Description of the task: Write out every line below with no difference at all.

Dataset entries
*** Begin section ***
-- ==== Sys2Proof/Machine/Dispatch.lean ====
section
/-!
DEFINITION. The effect of a command: one arm per command of the table.
-/
namespace Sys2Proof.Machine
open Sys2Proof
*** End section ***
Task result:
-- ==== Sys2Proof/Machine/Dispatch.lean ====
section
/-!
DEFINITION. The effect of a command: one arm per command of the table.
-/
namespace Sys2Proof.Machine
open Sys2Proof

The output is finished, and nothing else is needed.